__Problem description__: Starting with the line containing "exec (decodeFrame w)" and going on through the line containing "(∀ ch, t.upd", return the lines of the data below exactly, and only those.

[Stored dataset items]
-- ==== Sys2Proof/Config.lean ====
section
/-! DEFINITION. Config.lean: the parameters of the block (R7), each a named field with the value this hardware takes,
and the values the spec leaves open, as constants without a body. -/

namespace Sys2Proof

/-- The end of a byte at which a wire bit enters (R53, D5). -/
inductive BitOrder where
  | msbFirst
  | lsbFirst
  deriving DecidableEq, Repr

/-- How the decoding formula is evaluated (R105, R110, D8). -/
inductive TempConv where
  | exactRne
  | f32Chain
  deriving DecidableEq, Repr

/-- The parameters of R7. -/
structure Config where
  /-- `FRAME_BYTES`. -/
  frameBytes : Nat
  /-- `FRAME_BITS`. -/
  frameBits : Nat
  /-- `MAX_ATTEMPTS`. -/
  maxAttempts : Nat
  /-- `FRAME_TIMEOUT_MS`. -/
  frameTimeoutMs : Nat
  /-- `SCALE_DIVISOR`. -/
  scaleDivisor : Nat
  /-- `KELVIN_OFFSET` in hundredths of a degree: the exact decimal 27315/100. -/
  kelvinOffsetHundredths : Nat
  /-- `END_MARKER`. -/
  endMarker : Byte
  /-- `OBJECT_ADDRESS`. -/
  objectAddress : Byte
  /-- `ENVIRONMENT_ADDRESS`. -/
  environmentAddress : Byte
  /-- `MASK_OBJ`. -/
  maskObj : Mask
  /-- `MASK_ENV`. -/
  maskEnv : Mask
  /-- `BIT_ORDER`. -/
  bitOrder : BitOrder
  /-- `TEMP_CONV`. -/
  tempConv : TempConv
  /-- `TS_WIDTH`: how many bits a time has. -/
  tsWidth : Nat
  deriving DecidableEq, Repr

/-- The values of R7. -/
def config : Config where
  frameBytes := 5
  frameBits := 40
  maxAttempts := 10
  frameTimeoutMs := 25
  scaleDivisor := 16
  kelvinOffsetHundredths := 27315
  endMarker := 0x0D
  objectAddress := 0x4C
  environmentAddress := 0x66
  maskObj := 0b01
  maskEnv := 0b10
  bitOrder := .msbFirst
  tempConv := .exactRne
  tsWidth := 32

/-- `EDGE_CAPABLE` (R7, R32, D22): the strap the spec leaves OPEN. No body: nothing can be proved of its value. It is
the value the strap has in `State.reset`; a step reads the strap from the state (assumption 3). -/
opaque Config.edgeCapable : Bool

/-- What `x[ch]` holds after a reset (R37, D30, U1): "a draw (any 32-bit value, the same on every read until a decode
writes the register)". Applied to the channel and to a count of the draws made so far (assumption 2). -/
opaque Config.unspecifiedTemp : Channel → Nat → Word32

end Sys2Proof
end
==
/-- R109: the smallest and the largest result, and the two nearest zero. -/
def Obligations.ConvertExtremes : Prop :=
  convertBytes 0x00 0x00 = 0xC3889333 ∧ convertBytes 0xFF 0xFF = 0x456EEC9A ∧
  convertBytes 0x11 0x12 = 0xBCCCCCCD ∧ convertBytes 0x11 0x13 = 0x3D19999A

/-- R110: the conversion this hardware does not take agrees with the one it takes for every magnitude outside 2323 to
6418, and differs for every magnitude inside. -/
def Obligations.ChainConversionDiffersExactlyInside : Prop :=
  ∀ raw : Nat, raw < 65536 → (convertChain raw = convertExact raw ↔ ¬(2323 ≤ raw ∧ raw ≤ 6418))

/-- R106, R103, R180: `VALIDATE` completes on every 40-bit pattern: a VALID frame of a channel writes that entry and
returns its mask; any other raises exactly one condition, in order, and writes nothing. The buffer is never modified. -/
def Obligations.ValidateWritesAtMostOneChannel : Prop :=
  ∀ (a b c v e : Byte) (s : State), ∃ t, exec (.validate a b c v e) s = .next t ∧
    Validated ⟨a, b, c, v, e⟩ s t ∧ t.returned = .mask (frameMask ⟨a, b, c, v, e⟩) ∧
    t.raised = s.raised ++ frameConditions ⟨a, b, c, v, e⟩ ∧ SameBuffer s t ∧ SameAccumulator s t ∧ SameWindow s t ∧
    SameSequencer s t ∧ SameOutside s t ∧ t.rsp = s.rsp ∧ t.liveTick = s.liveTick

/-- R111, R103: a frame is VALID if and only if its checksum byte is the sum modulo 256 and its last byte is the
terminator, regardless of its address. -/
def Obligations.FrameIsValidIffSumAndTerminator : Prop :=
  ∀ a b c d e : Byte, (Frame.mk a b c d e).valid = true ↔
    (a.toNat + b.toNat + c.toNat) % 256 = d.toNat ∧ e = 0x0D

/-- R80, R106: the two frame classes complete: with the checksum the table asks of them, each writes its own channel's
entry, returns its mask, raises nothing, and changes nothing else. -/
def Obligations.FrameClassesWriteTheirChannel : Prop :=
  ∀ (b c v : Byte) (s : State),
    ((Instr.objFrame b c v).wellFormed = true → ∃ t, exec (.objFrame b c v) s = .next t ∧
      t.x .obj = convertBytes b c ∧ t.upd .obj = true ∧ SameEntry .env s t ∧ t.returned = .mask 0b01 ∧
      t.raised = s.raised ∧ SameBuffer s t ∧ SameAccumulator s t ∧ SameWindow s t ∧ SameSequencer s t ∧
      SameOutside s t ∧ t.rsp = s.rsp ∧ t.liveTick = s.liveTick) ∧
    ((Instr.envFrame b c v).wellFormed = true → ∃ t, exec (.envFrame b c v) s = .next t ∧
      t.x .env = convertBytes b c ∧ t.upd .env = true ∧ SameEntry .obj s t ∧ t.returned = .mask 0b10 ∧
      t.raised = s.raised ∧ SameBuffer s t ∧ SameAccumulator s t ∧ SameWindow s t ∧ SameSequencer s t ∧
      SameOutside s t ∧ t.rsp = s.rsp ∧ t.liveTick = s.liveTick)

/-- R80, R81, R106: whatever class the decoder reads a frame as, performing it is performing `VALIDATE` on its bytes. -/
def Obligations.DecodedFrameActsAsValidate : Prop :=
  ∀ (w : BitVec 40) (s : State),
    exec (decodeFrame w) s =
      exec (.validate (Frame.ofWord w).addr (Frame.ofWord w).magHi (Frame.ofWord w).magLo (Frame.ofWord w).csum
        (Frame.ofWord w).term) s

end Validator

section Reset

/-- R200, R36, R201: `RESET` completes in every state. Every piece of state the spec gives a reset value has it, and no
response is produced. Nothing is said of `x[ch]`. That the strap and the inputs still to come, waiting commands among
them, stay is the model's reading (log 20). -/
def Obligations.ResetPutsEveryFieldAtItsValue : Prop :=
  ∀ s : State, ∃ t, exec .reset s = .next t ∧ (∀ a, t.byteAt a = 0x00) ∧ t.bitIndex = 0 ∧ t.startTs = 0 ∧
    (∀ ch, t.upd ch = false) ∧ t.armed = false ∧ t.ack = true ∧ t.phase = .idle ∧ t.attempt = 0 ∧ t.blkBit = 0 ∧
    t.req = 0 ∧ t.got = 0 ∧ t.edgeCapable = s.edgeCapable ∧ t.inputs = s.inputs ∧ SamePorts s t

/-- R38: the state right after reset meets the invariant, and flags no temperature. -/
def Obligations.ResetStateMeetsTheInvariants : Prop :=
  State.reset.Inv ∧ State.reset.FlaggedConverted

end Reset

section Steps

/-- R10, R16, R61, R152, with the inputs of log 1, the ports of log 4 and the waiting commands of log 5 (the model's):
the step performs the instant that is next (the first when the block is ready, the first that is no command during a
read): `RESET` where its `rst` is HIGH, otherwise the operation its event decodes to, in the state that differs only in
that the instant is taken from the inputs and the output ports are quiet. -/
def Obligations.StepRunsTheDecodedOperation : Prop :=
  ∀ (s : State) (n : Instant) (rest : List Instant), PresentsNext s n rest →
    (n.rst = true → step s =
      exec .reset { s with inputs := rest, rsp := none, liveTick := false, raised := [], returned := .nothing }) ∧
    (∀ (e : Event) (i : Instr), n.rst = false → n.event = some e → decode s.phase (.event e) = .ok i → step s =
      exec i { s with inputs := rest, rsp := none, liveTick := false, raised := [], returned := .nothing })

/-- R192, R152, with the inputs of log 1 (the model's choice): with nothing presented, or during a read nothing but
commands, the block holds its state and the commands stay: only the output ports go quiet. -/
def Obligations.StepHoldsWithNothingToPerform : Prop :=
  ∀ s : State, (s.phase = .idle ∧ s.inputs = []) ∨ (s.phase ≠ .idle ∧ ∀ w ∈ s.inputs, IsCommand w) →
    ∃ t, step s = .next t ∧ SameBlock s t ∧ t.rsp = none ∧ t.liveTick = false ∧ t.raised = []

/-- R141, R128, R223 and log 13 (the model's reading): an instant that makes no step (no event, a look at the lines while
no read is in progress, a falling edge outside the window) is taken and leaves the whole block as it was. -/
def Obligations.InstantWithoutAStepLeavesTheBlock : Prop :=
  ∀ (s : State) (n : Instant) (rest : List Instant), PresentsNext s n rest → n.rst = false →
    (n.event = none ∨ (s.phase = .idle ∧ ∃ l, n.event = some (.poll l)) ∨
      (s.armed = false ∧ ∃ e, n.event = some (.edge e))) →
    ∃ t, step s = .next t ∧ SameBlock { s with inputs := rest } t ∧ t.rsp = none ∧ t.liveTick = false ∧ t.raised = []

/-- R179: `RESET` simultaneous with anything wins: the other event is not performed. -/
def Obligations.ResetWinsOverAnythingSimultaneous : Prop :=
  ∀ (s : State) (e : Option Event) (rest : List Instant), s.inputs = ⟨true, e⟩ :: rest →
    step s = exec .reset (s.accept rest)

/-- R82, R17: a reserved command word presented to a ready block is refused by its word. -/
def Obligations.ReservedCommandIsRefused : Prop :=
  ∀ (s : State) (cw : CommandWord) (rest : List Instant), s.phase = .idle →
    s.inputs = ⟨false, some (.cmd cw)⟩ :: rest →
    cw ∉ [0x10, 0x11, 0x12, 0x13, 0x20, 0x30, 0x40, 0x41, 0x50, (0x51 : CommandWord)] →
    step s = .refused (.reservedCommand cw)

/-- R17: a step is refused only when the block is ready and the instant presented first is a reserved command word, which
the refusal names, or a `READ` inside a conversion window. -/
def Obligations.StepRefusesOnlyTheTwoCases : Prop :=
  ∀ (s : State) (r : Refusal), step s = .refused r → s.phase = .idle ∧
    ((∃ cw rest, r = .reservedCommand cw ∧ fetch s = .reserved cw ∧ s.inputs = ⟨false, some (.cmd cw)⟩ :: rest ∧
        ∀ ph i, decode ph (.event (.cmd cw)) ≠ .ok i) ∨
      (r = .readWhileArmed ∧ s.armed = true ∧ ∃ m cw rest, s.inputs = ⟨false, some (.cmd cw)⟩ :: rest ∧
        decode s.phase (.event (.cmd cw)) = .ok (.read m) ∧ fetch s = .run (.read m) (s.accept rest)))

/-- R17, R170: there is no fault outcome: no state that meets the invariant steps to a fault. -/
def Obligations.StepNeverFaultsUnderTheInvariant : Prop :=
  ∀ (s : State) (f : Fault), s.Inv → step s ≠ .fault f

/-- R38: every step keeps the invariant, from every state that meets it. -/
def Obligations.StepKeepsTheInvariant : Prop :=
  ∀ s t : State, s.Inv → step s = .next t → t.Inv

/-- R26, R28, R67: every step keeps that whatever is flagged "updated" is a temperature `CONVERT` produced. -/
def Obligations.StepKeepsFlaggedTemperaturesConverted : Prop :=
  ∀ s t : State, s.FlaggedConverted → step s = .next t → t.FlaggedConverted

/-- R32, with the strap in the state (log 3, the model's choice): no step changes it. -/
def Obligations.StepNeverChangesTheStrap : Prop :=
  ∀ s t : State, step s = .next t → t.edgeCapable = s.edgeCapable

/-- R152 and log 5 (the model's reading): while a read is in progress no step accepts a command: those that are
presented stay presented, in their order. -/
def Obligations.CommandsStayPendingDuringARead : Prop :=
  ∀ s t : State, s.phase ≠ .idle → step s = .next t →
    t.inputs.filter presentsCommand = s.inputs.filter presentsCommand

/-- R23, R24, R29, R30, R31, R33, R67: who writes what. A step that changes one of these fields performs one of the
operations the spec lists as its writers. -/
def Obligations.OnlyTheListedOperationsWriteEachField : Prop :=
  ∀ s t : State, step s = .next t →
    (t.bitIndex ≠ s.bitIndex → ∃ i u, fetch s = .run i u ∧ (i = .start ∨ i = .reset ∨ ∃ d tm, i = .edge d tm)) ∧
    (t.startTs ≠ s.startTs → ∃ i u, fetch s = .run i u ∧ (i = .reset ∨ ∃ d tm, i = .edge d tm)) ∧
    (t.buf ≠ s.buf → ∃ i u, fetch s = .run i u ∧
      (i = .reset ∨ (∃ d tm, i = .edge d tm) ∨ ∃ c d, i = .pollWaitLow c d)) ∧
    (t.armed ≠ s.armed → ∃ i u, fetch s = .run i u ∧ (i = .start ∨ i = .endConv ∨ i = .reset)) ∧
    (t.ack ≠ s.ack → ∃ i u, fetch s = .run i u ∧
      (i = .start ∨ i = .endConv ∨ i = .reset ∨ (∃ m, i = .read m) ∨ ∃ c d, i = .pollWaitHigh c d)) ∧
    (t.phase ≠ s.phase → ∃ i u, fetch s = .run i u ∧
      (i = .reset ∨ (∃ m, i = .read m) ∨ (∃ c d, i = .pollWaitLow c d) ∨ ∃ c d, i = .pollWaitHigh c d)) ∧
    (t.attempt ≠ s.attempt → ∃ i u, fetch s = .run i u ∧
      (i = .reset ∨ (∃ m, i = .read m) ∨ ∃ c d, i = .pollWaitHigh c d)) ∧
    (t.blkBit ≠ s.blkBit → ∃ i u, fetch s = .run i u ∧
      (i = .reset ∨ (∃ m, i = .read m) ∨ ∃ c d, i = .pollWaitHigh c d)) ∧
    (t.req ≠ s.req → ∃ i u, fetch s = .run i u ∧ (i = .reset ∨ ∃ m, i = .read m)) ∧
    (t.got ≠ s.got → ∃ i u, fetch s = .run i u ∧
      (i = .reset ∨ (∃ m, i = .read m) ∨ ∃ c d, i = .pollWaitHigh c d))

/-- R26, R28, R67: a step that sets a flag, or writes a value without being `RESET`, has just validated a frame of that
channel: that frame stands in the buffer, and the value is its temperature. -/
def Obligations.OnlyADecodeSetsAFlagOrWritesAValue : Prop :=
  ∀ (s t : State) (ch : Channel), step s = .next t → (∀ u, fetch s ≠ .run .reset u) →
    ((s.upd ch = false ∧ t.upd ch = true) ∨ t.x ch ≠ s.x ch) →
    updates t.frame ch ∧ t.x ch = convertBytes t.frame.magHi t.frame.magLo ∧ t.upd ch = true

__Exercise output__:
    exec (decodeFrame w) s =
      exec (.validate (Frame.ofWord w).addr (Frame.ofWord w).magHi (Frame.ofWord w).magLo (Frame.ofWord w).csum
        (Frame.ofWord w).term) s

end Validator

section Reset

/-- R200, R36, R201: `RESET` completes in every state. Every piece of state the spec gives a reset value has it, and no
response is produced. Nothing is said of `x[ch]`. That the strap and the inputs still to come, waiting commands among
them, stay is the model's reading (log 20). -/
def Obligations.ResetPutsEveryFieldAtItsValue : Prop :=
  ∀ s : State, ∃ t, exec .reset s = .next t ∧ (∀ a, t.byteAt a = 0x00) ∧ t.bitIndex = 0 ∧ t.startTs = 0 ∧
    (∀ ch, t.upd ch = false) ∧ t.armed = false ∧ t.ack = true ∧ t.phase = .idle ∧ t.attempt = 0 ∧ t.blkBit = 0 ∧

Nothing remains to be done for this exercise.